▸ What needs to be done
Which lines run from the start of the data below to the line containing "def State.retiredInUse (s"? Set them down exactly, with none added.

Data extracted from a collection:

>>>>>

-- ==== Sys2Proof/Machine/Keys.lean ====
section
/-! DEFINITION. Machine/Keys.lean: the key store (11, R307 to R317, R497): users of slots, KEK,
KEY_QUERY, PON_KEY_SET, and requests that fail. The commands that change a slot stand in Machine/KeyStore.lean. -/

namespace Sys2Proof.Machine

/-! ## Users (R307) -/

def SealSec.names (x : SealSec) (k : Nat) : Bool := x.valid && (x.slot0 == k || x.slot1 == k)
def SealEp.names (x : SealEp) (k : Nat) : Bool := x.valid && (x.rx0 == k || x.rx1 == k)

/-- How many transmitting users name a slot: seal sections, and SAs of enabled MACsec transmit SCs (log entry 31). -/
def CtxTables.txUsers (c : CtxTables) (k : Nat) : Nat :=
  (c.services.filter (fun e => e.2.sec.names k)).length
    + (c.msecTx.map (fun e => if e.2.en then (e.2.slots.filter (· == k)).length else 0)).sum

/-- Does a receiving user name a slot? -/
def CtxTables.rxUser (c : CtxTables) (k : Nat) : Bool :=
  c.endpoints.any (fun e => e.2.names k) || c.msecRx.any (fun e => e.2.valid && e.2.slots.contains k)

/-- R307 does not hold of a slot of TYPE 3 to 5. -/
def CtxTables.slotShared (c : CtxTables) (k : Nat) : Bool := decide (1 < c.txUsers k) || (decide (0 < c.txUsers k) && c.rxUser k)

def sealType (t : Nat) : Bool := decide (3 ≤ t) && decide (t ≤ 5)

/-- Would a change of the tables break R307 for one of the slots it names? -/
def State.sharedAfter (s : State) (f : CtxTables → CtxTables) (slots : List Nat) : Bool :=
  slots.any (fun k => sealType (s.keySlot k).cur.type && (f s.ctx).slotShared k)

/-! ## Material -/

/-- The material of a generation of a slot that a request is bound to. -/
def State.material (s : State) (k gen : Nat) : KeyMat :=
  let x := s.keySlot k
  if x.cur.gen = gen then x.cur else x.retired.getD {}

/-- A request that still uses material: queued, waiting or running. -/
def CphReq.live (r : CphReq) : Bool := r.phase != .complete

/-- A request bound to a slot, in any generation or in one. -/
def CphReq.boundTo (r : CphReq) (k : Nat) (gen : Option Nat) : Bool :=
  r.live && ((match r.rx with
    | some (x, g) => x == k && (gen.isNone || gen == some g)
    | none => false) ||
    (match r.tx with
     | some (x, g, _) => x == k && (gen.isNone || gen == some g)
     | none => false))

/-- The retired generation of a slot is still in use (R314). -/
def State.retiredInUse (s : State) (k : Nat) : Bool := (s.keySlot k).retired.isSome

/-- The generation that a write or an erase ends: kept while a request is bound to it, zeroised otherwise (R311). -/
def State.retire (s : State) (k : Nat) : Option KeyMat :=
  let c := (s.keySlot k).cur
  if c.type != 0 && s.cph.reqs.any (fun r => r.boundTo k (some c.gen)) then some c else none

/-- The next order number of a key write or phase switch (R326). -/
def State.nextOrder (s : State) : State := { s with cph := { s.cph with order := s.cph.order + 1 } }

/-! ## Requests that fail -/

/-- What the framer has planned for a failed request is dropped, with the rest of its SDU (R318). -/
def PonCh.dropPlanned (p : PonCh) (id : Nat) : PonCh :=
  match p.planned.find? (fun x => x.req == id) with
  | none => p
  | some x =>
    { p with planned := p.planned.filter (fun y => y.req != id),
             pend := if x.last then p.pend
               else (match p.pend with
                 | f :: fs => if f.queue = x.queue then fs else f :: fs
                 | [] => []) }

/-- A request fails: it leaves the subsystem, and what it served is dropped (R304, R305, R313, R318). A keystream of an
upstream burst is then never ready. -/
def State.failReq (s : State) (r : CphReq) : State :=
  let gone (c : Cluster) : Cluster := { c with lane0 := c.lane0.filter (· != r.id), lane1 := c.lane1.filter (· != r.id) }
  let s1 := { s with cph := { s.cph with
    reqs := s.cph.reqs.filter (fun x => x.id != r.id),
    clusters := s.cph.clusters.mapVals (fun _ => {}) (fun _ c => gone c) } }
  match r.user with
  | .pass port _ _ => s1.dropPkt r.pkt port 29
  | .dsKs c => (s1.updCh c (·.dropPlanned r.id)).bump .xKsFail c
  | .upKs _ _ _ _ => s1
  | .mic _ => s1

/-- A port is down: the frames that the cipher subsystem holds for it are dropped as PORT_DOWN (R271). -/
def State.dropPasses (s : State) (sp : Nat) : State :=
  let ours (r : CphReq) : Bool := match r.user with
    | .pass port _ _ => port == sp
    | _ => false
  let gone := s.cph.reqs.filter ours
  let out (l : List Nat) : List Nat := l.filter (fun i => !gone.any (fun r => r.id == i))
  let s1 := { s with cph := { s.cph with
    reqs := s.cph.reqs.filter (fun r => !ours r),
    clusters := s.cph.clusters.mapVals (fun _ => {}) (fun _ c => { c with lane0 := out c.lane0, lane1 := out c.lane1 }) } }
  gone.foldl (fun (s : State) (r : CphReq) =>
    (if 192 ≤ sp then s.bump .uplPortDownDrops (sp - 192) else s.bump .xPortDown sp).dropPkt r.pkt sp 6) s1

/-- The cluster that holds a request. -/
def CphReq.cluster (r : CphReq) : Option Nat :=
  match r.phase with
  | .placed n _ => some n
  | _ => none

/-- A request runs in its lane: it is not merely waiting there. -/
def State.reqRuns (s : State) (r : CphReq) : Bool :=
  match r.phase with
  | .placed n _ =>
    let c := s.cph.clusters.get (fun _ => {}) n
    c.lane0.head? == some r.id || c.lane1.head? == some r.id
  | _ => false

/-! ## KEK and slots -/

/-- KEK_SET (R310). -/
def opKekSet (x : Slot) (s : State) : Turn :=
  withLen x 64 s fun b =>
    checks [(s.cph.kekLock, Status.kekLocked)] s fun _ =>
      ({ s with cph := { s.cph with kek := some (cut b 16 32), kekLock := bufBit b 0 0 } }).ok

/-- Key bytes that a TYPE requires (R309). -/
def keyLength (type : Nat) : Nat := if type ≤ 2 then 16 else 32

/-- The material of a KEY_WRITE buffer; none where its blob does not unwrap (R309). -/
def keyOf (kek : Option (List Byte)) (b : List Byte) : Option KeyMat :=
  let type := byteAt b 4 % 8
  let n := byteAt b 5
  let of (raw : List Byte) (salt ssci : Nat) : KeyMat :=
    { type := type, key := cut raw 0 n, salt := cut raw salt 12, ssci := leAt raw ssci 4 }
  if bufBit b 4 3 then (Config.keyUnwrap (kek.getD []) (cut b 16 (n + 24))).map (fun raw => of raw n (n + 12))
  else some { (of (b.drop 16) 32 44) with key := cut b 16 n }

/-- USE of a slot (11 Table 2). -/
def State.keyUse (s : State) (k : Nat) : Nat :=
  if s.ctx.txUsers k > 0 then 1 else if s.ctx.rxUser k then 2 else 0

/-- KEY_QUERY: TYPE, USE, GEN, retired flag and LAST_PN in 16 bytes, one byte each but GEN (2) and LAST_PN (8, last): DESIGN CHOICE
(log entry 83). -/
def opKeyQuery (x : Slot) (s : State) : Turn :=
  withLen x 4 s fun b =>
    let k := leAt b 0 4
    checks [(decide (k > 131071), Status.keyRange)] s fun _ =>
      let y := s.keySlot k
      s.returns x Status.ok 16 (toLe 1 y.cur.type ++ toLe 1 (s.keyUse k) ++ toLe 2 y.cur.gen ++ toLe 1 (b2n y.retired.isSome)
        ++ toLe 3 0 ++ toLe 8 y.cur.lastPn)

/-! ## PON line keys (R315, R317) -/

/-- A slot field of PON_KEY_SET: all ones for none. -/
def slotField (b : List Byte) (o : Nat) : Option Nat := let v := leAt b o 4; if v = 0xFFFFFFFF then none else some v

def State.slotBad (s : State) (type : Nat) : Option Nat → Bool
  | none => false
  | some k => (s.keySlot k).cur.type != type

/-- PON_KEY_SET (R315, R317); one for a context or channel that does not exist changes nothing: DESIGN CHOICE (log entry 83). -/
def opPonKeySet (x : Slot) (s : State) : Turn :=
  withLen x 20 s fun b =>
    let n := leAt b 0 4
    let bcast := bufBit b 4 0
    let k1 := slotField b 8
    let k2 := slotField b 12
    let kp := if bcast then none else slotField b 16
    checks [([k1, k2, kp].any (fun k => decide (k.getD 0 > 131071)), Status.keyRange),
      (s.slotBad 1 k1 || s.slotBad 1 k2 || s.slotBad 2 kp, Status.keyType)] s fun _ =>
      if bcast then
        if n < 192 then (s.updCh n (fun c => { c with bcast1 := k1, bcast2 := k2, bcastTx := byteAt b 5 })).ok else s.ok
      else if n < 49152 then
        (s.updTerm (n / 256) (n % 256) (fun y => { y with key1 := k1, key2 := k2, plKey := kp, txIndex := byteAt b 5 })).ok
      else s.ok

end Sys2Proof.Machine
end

<<<<<

▸ Task output
-- ==== Sys2Proof/Machine/Keys.lean ====
section
/-! DEFINITION. Machine/Keys.lean: the key store (11, R307 to R317, R497): users of slots, KEK,
KEY_QUERY, PON_KEY_SET, and requests that fail. The commands that change a slot stand in Machine/KeyStore.lean. -/

namespace Sys2Proof.Machine

/-! ## Users (R307) -/

def SealSec.names (x : SealSec) (k : Nat) : Bool := x.valid && (x.slot0 == k || x.slot1 == k)
def SealEp.names (x : SealEp) (k : Nat) : Bool := x.valid && (x.rx0 == k || x.rx1 == k)

/-- How many transmitting users name a slot: seal sections, and SAs of enabled MACsec transmit SCs (log entry 31). -/
def CtxTables.txUsers (c : CtxTables) (k : Nat) : Nat :=
  (c.services.filter (fun e => e.2.sec.names k)).length
    + (c.msecTx.map (fun e => if e.2.en then (e.2.slots.filter (· == k)).length else 0)).sum

/-- Does a receiving user name a slot? -/
def CtxTables.rxUser (c : CtxTables) (k : Nat) : Bool :=
  c.endpoints.any (fun e => e.2.names k) || c.msecRx.any (fun e => e.2.valid && e.2.slots.contains k)

/-- R307 does not hold of a slot of TYPE 3 to 5. -/
def CtxTables.slotShared (c : CtxTables) (k : Nat) : Bool := decide (1 < c.txUsers k) || (decide (0 < c.txUsers k) && c.rxUser k)

def sealType (t : Nat) : Bool := decide (3 ≤ t) && decide (t ≤ 5)

/-- Would a change of the tables break R307 for one of the slots it names? -/
def State.sharedAfter (s : State) (f : CtxTables → CtxTables) (slots : List Nat) : Bool :=
  slots.any (fun k => sealType (s.keySlot k).cur.type && (f s.ctx).slotShared k)

/-! ## Material -/

/-- The material of a generation of a slot that a request is bound to. -/
def State.material (s : State) (k gen : Nat) : KeyMat :=
  let x := s.keySlot k
  if x.cur.gen = gen then x.cur else x.retired.getD {}

/-- A request that still uses material: queued, waiting or running. -/
def CphReq.live (r : CphReq) : Bool := r.phase != .complete

/-- A request bound to a slot, in any generation or in one. -/
def CphReq.boundTo (r : CphReq) (k : Nat) (gen : Option Nat) : Bool :=
  r.live && ((match r.rx with
    | some (x, g) => x == k && (gen.isNone || gen == some g)
    | none => false) ||
    (match r.tx with
     | some (x, g, _) => x == k && (gen.isNone || gen == some g)
     | none => false))

/-- The retired generation of a slot is still in use (R314). -/
def State.retiredInUse (s : State) (k : Nat) : Bool := (s.keySlot k).retired.isSome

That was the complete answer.